### AIM OF THE TASK
Going down the listing below, print exactly each line from the one with "-- ==== Sys2Proof/Laws/KeepsCauseway.lean" up to and including the one with "exact State.modBoot_keeps (hw.m rfl) h1", and skip the rest.

▼

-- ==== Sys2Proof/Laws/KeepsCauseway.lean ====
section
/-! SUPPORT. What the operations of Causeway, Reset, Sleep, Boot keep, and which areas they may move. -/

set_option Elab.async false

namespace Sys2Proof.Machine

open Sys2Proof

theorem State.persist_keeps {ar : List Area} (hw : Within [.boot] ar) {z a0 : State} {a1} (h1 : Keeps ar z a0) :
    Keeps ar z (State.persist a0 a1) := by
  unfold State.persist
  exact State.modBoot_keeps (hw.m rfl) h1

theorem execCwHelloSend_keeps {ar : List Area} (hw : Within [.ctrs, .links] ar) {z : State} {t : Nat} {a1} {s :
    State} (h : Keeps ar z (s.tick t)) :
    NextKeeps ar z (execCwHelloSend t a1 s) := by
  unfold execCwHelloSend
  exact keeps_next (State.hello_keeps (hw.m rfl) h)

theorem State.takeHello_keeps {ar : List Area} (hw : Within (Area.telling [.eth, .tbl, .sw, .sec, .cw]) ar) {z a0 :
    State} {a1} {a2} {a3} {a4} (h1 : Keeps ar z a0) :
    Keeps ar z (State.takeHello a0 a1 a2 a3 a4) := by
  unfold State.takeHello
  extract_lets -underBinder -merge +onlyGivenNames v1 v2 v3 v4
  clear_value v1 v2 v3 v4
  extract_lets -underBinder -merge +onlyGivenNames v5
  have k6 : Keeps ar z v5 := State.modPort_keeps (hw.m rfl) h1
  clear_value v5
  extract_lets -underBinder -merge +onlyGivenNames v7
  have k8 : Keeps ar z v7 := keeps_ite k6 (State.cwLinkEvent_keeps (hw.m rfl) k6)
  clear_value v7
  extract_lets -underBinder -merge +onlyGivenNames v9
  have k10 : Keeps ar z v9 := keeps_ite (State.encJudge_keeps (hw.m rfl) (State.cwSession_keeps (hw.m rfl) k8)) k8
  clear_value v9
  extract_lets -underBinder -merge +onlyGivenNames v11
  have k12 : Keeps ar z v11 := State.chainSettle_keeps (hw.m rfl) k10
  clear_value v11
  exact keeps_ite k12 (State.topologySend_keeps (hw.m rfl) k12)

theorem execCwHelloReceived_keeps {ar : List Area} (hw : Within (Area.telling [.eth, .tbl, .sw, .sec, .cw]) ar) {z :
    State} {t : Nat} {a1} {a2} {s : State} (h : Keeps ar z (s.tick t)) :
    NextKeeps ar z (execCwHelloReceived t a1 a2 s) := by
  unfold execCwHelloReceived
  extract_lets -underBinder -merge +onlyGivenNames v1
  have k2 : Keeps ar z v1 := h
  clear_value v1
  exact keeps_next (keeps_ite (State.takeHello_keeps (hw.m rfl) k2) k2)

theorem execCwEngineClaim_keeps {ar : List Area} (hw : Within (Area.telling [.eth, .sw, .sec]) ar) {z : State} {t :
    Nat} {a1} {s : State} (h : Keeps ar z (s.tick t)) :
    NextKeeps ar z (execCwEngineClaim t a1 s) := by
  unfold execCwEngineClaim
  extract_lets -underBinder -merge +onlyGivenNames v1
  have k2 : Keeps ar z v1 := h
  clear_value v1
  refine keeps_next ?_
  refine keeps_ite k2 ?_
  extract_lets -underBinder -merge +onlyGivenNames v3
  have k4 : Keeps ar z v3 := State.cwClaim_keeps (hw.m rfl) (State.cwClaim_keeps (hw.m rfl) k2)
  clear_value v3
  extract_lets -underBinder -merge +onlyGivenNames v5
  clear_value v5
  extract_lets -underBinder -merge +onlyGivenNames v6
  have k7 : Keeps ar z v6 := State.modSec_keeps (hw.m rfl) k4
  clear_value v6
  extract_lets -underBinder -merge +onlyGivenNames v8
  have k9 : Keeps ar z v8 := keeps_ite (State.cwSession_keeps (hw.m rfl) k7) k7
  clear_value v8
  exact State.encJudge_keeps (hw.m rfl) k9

▲
▼

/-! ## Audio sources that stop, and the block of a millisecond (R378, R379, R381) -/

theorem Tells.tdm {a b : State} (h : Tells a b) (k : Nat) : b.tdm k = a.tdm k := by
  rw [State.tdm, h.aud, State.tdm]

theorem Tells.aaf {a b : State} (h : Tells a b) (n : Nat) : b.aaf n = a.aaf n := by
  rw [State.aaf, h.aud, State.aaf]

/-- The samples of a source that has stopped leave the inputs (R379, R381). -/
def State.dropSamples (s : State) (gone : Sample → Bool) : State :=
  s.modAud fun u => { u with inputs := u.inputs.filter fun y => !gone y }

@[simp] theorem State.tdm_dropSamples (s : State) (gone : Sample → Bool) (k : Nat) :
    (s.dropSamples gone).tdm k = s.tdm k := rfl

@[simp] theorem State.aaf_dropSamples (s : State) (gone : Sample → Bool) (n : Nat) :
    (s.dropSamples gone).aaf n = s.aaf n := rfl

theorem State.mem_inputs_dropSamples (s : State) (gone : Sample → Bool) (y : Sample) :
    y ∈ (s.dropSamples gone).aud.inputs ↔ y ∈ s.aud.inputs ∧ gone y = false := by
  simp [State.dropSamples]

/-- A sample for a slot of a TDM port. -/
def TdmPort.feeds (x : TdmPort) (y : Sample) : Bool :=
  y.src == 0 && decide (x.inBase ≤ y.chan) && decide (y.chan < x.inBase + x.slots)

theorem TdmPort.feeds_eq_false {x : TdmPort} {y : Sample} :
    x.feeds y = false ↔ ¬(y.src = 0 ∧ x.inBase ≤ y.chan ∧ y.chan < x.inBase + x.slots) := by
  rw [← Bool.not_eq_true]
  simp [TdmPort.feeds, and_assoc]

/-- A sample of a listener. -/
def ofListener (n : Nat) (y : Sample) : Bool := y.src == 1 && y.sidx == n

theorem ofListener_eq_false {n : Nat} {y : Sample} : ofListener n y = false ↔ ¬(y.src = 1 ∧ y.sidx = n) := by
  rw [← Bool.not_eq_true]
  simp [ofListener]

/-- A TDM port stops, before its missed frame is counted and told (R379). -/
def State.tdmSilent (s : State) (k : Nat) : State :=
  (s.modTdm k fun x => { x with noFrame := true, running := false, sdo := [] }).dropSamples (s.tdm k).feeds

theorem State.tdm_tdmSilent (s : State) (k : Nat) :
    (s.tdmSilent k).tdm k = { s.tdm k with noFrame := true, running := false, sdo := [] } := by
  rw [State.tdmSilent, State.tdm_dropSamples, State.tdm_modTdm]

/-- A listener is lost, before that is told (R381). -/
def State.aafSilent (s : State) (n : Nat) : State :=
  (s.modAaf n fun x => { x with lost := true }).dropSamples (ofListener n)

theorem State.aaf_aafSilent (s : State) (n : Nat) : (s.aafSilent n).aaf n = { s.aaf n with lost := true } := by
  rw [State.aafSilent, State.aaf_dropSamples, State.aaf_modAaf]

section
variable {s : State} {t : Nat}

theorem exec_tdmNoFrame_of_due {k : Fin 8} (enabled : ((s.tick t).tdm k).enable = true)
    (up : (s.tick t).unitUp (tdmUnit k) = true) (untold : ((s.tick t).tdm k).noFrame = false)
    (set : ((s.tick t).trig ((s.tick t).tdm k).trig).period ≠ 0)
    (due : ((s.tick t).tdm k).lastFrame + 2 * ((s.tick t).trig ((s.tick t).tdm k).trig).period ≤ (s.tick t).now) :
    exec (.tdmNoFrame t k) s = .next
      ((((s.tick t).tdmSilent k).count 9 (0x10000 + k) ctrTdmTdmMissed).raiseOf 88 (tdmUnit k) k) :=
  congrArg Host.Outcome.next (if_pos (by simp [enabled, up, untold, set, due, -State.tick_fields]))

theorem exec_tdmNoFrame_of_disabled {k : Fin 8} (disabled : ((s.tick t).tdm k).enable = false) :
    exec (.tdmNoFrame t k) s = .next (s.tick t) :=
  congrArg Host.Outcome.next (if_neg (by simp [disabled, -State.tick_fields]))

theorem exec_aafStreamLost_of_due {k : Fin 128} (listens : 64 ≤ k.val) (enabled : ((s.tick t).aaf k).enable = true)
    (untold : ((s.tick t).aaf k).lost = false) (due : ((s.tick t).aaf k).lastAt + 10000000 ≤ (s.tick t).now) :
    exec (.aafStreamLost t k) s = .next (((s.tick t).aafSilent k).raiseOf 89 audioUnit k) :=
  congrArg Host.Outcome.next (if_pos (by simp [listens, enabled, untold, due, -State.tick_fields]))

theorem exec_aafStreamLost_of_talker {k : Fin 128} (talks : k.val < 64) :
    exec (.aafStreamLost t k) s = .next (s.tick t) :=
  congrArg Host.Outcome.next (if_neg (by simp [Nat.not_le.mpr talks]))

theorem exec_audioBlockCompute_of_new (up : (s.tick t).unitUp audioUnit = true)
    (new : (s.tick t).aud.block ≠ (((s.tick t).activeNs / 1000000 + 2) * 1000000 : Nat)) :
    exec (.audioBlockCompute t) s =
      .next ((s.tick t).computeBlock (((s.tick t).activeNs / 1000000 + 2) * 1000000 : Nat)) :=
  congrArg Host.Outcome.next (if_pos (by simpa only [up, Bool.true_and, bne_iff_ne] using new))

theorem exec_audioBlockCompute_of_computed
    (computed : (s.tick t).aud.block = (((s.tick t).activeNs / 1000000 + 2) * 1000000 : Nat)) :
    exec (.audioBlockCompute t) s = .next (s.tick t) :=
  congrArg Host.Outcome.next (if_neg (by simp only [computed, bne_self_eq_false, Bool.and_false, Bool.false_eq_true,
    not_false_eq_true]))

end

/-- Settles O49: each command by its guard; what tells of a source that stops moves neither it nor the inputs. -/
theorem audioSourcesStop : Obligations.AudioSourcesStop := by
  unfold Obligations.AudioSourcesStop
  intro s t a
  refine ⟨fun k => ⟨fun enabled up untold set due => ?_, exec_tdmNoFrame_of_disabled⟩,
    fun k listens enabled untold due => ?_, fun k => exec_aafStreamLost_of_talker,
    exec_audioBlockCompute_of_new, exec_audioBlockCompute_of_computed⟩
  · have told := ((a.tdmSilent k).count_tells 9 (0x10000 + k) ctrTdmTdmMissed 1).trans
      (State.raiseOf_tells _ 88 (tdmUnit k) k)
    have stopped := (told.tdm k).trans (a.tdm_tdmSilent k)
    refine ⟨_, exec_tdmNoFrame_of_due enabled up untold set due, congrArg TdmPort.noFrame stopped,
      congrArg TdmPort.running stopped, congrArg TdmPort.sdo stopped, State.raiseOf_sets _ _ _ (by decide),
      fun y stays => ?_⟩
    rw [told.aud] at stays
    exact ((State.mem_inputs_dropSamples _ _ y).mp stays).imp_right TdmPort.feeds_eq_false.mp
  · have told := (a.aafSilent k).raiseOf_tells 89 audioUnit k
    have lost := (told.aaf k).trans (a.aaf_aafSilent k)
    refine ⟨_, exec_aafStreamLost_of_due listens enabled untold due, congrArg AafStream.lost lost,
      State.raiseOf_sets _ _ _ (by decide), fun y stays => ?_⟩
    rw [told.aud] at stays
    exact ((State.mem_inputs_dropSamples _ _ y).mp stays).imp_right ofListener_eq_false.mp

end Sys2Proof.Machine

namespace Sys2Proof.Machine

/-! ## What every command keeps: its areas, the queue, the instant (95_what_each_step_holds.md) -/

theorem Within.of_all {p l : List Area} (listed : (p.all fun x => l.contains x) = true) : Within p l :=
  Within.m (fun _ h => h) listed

▲

### ANSWER TO THIS EXERCISE
-- ==== Sys2Proof/Laws/KeepsCauseway.lean ====
section
/-! SUPPORT. What the operations of Causeway, Reset, Sleep, Boot keep, and which areas they may move. -/

set_option Elab.async false

namespace Sys2Proof.Machine

open Sys2Proof

theorem State.persist_keeps {ar : List Area} (hw : Within [.boot] ar) {z a0 : State} {a1} (h1 : Keeps ar z a0) :
    Keeps ar z (State.persist a0 a1) := by
  unfold State.persist
  exact State.modBoot_keeps (hw.m rfl) h1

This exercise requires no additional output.